Alternatively, described control unit 121 can be specifically for：Using auditory localization technology, control camera head shoots to be said The video of words person.

Further, described control unit 121 can be specifically for：Using auditory localization technology and with reference to presetting bit or figure As identification technology, control camera head shoots the video of talker.

It should be noted that first camera head and second camera head can be connected by attachment means Together, it is also possible to separate.

In the present embodiment, when someone starts speech, control unit 121 controls wherein one camera head to shoot current speech The video of person, processing unit 122 after the video for successfully getting current speakers, by the video frequency output.Now, it is another Platform camera head is in the armed state for preparing next talker of current speakers described in track up.As follow-up talker When changing, control unit 121 can immediately control the camera head in the armed state to shoot the current speech The video of next talker of person.Due to it there is change since the position of talker, the conjunction of talker after being changed to acquisition The process of suitable video needs the time, and the picture that the present embodiment exports remote site in the meantime need not first be switched to meeting-place Panorama, but the video of talker before changing is continued to output, in such manner, it is possible to video switching times are reduced, so that picture is connected Closely, the video of output is more smooth.Being additionally, since control unit 121 controls two camera head reverse shots currently to talk The video of person, even if there is talker in meeting-place rapidly alternately talking, two camera heads also being capable of reverse shot speech The facial picture of person, more retains valuable conferencing information.

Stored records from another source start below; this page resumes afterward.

-- ==== Sys2Proof/Machine/DomReset.lean ====
section
/-! DEFINITION. Resets of single domains (chapter 17: R500 to R502): what each ends and returns, and the end of the held phase. -/

namespace Sys2Proof.Machine

open Sys2Proof Numeric

/-! ## Who has something in the domain (R501) -/

/-- Lines that a transfer still has to bring from its source. -/
def Transfer.open (x : Transfer) : List Nat := (List.range x.f.rows).map fun i => 64 * (x.f.src + i)

/-- A run has an access in flight to an address of shared SRAM or DRAM that satisfies `p`. -/
def Run.reaches (r : Run) (sram : Bool) (p : Nat → Bool) : Bool :=
  (r.transfers.any fun x => x.f.kind = (if sram then 0 else 1) && x.open.any p) ||
  (r.stores.any fun x => (x.kind = 0) = sram && x.lines.any fun l => p l.1)

/-- A run on core `c` has an access in flight to domain `d`. -/
def runTouches (s : State) (d c : Nat) (r : Run) : Bool :=
  if fabricDom d then
    coreHalf c = d - 0x40 && (!r.transfers.isEmpty || !r.stores.isEmpty || !r.signals.isEmpty || r.phase = .loading)
  else if sramDom d then r.reaches true fun a => 0x50 + (a / 64 % 4 + 4 * (a / 2 ^ 24)) = d
  else if dramDom d then (r.reaches false fun a => groupDom s a = d) || (r.phase = .loading && groupDom s r.image.toNat = d)
  else if d = 0x70 then r.reaches true (fun _ => true) || r.reaches false (fun _ => true) || r.phase = .loading
  else false

/-- A job's kind without the sequences of some requests. -/
def dropSeqs (ns : List Nat) (k : JobKind) : JobKind :=
  match k with
  | .pass h seqs => .pass h (seqs.filter fun q => !ns.contains q.req)
  | k => k

/-- A pass that has no sequence left. -/
def emptyPass (k : JobKind) : Bool :=
  match k with
  | .pass _ seqs => seqs.isEmpty
  | _ => false

def isChunk (k : JobKind) : Bool :=
  match k with
  | .chunk _ _ => true
  | _ => false

/-- The jobs that a reset of domain `d` ends. -/
def jobsTouching (s : State) (d : Nat) : List Nat :=
  let live := s.lfl.jobs.filter fun j => j.2.state ≠ .done && j.2.state ≠ .ended
  (live.filter fun j =>
    if coreDom d then (s.core d).runs j.1 || (s.core d).keeps j.1 || (s.core d).awaits j.1
    else
      ((List.range 64).any fun c => (s.run c).any fun r => r.job = j.1 && runTouches s d c r) ||
      ((dramDom d || d = 0x70) && s.gdl.passes.any fun p => p.2.job = j.1) ||
      (d = 0x71 && isChunk j.2.kind)).map (·.1)

/-- The report that a job waits for until the held phase ends: of the core that is reset, or under number 64. -/
def waitMark (d : Nat) : Nat := if coreDom d then d else 64

/-- A job ends with the reset. Its last report comes when the held phase ends. -/
def endWithDomain (d : Nat) (s : State) (n : Nat) : State :=
  let m := waitMark d
  let s := if m = 64 then setJob s n fun j => { j with left := j.left ++ [64] } else
    updCore s d fun k => { k with
      run := if k.runs n then none else k.run
      kept := if k.keeps n then none else k.kept
      assigned := if k.awaits n then none else k.assigned }
  cancelCores n St.domainReset s

/-! ## What the domains lose -/

/-- Requests that hold KV pages end; their sequences leave the passes (R349). -/
def loseKvPages (s : State) : State :=
  let ns := (s.lfl.requests.filter fun r => !(r.2.seq.blocks.isEmpty && r.2.dseq.blocks.isEmpty)).map (·.1)
  let s : State := { s with lfl := { s.lfl with jobs := s.lfl.jobs.map fun j => (j.1, { j.2 with kind := dropSeqs ns j.2.kind }) } }
  let empty := (s.lfl.jobs.filter fun j => emptyPass j.2.kind).map (·.1)
  let s := empty.foldl (fun s n => endStreams n (retireJob (cancelCores n St.domainReset s) n)) s
  ns.foldl (fun s n => setReq n (fun r => { r with
    seq := { r.seq with blocks := [], prov := 0 }
    dseq := { r.dseq with blocks := [], prov := 0 }
    ending := if r.ending.isSome then r.ending else some St.domainReset }) s) s

/-- An ingest ends with the reset. -/
def endIngestWithDomain (s : State) (n : Nat) : State :=
  let sub := (s.ingest n).sub
  finishLong (.ingest n) sub (plainCompletion sub St.domainReset 0) (failIngest n s)

/-- Ingests with a shard on its way that satisfies `p`, or with a table build where `builds`. -/
def ingestsWith (s : State) (p : ShardJob → Bool) (builds : Bool) : List Nat :=
  (s.lfl.ingests.filter fun i => i.2.active.any (fun x => x.begun && p x) || (builds && i.2.building)).map (·.1)

/-- Tokens that accesses hold return to their accounts. -/
def freshTokens (s : State) : State :=
  { s with ddr := { s.ddr with
    grants := []
    ports := s.ddr.ports.map fun p => { p with accts := p.accts.map fun a => { a with free := a.free + a.held, held := 0 } } } }

/-- The memory-side domain: its engines, pools 0x03, 0x06 and 0x07, the prefix index, EXP_STAT and KVM_STAT. -/
def resetMemorySide (s : State) : State :=
  let s := (ingestsWith s (fun _ => true) true).foldl endIngestWithDomain s
  let s := freshTokens (loseKvPages s)
  { s with
    gdl := { s.gdl with slots := [], expanders := [], passes := [], buffer := [], headerCache := [], coded := 0, raw := 0, decErr := 0 }
    lfl := { s.lfl with
      blocks := []
      kvPool := Pool.whole s.lfl.kvPages.toNat
      kvSat := 0
      cow := 0
      idxSkip := 0
      specOff := 0 } }

/-- A context closes with the reset of the stream front end. -/
def closeWithDomain (s : State) (c : Nat) : State :=
  let x := s.ctx c
  if x.life = .closed then s
  else
    let s := setCtx s c fun y => { y with closeSub := none, swapSubs := [] }
    let waits := x.swapSubs ++ x.closeSub.toList
    closeContext c (waits.foldl (fun s b => endWith b St.domainReset s) s)

/-- The stream front end: every context is closed, pool 0x05 is whole, CSI_STAT is cleared. -/
def resetStreamFront (s : State) : State :=
  let chunks := (s.lfl.jobs.filter fun j => isChunk j.2.kind).map (·.1)
  let s := chunks.foldl (fun s n => endStreams n (retireJob s n)) s
  let s := (List.range 24).foldl closeWithDomain s
  { s with sfe := { s.sfe with
    pool := Pool.whole 512
    frames := []
    lastNum := []
    decim := []
    gapNext := []
    ports := s.sfe.ports.map fun p => (p.1, { p.2 with eccCorr := 0, eccUe := 0, crc := 0, lost := 0, ignored := 0 }) } }

/-- The flash tier: its commands and the ingests that read it end, what its controller holds is lost, FLT_STAT is cleared. -/
def resetFlash (s : State) : State :=
  let s := (ingestsWith s (fun x => match x.src with | .flash _ => true | _ => false) false).foldl endIngestWithDomain s
  let s := (s.flt.cmds.map (·.num)).foldl (fun s n => finishFlash n St.domainReset 0 s) s
  { s with flt := { s.flt with
    state := 1
    table := []
    journals := []
    units := []
    retries := 0
    uncorr := 0
    suspends := 0
    badNew := 0 } }

/-- A DRAM channel group: every line goes poisoned, a retraining at one of its channels ends, shards on their way to it end. -/
def resetDramGroup (d : Nat) (s : State) : State :=
  let s := (ingestsWith s (fun _ => true) true).foldl endIngestWithDomain s
  let s := if s.ddr.retrain.any fun r => r.chan / 4 = d - 0x60 then endRetrain St.domainReset s else s
  let s := (List.range 4).foldl (fun s i =>
    setChan (4 * (d - 0x60) + i) (fun k => { k with ce := 0, ue := 0, keyMM := 0, lastUe := 0, checkCache := [], nr := [], openRow := [] }) s) s
  poisonGroup d true { s with ddr := { s.ddr with grants := s.ddr.grants.filter fun g => groupDom s (64 * g.line) ≠ d } }

/-- What the reset of a domain does to its contents. -/
def resetContents (d : Nat) (s : State) : State :=
  if coreDom d then resetCore d s
  else if fabricDom d then freshBridges (d - 0x40) s
  else if sramDom d then zeroGroup d s
  else if dramDom d then resetDramGroup d s
  else if d = 0x70 then resetMemorySide s
  else if d = 0x71 then resetStreamFront s
  else if d = 0x72 then resetFlash s
  else s

/-! ## GO (R500, R502) -/

/-- Units held, by pool instance, of every pool that a domain reset can return to. -/
def allHeld (s : State) : List (Nat × Nat × Nat) :=
  poolsHeld s ++ (s.bridges.zipIdx.map fun b => (0x02, b.2, b.1.credits.held)) ++
  (s.ddr.ports.zipIdx.map fun p => (0x03, p.2, p.1.whole.held))

/-- The write is refused. -/
def goRefused (s : State) (d : Nat) : Bool :=
  s.boot.held.isSome || s.boot.nursery || !isDomain s d || [0x73, 0x74, 0x7F].contains d || (coreDom d && coreFenced s d) ||
  (sramDom d && quadSystem s d)

/-- The reset begins: what the domain holds returns, jobs in it end, the domain is in reset. -/
def beginReset (d : Nat) (s : State) : State :=
  let before := allHeld s
  let jobs := jobsTouching s d
  let s := jobs.foldl (endWithDomain d) s
  let s := resetContents d s
  let s := setDom s d fun x => { x with reset := true, target := .on, busy := false, pend := none }
  let phase : HeldPhase :=
    { dom := BitVec.ofNat 8 d, reclaim := some (returned before (allHeld s)), jobs := jobs.map fun n => (n, waitMark d) }
  { s with boot := { s.boot with held := some phase } }

def domResetWrite (v : Word) (s : State) : State :=
  let d := bits32 v 0 8
  let s := { s with boot := { s.boot with domSel := BitVec.ofNat 8 d } }
  if !bit32 v 8 then s
  else if goRefused s d then { s with boot := { s.boot with domErr := true } }
  else beginReset d { s with boot := { s.boot with domErr := false } }

def execDomainReset (fn : Fn) (v : Word) (s : State) : Out := regWrite s (bootOpen s fn && fn = 0) (domResetWrite v)

/-- The reclaim phase ends with its report. Time brings this about (notes/assumptions/1.md). -/
def endReclaim (s : State) : State :=
  match s.boot.held with
  | some h => match h.reclaim with
    | some es => postReclaim h.dom.toNat es { s with boot := { s.boot with held := some { h with reclaim := none } } }
    | none => s
  | none => s

/-! ## The end of the held phase -/

/-- The lane groups of a half's bridge that failed their test are fenced; with the last one the half. -/
def fenceLanes (h : Nat) (bad : Byte) (s : State) : State :=
  let ls := (List.range 8).filter fun l => bad.getLsbD l && !laneFenced s h l
  let s := ls.foldl (fun s l =>
    postEvent 0 (evUnitNotice 3 (Config.laneNumber h l)) { s with fences := fenceLane h l s.fences }) s
  if (workingLanes s h).isEmpty && !s.fences.half.getLsbD h then fenceHalf h s else s

def fencePorts (bad : BitVec 4) (s : State) : State :=
  let ps := (List.range 4).filter fun p => bad.getLsbD p && !s.fences.csi.getLsbD p
  let s := { s with fences := { s.fences with csi := s.fences.csi ||| bad } }
  ps.foldl (fun s p => postEvent 0 (evUnitNotice 4 p) s) s

/-- What the held phase of a domain finds takes effect. -/
def settleHeld (d : Nat) (rep : HeldReport) (s : State) : State :=
  if coreDom d then (if rep.ok then s else postEvent 0 (evUnitNotice 1 d) (takeOut d s))
  else if fabricDom d then fenceLanes (d - 0x40) rep.badLanes s
  else if dramDom d then
    (List.range 4).foldl (fun s i =>
      trainOne (rep.lanes.getD (2 * i) LaneSweep.none) (rep.lanes.getD (2 * i + 1) LaneSweep.none) (4 * (d - 0x60) + i) s) s
  else if d = 0x71 then fencePorts rep.badPorts s
  else if (sramDom d || d = 0x70) && !rep.ok then fatalStop s
  else s

/-- The jobs that the reset ended report: ST_UNIT_FENCED where the core was fenced, else ST_DOMAIN_RESET. -/
def reportHeld (h : HeldPhase) (s : State) : State :=
  let st := if coreDom h.dom.toNat && coreFenced s h.dom.toNat then St.unitFenced else St.domainReset
  h.jobs.foldl (fun s x =>
    let s := setJob s x.1 fun j => { j with result := if j.result = St.domainReset then st else j.result }
    coreReport x.1 x.2 st 0 s) s

/-- The held phase ends: the domain is ON, and BUSY clears. -/
def execHeldPhaseEnd (rep : HeldReport) (s : State) : Out :=
  whenRunning s (s.boot.held.any fun h => h.reclaim.isNone) fun s =>
    match s.boot.held with
    | none => s
    | some h =>
      let d := h.dom.toNat
      let now := s.ns
      let s := setDom s d fun x => { x with reset := false, state := .on, target := .on, since := now }
      let s := settleHeld d rep { s with boot := { s.boot with held := none } }
      reportHeld h s

end Sys2Proof.Machine
end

Alternatively, in another embodiment of the invention, processing unit 122 can be with the full frame output current speakers' Video.Processing unit 122 specifically for：After the video for successfully obtaining the current speakers, the current speech is set The video full screen display of person, after accomplishing the setting up, the video of the full frame output current speakers；Described currently said successfully obtaining Before the video of words person, the video of the previous talker of the full frame output current speakers.

By the video of the full frame output current speakers, the participant of remote site can clearly observe The facial feature of the current speakers, these facial features may include important conferencing information, so, can be further Retain valuable conferencing information.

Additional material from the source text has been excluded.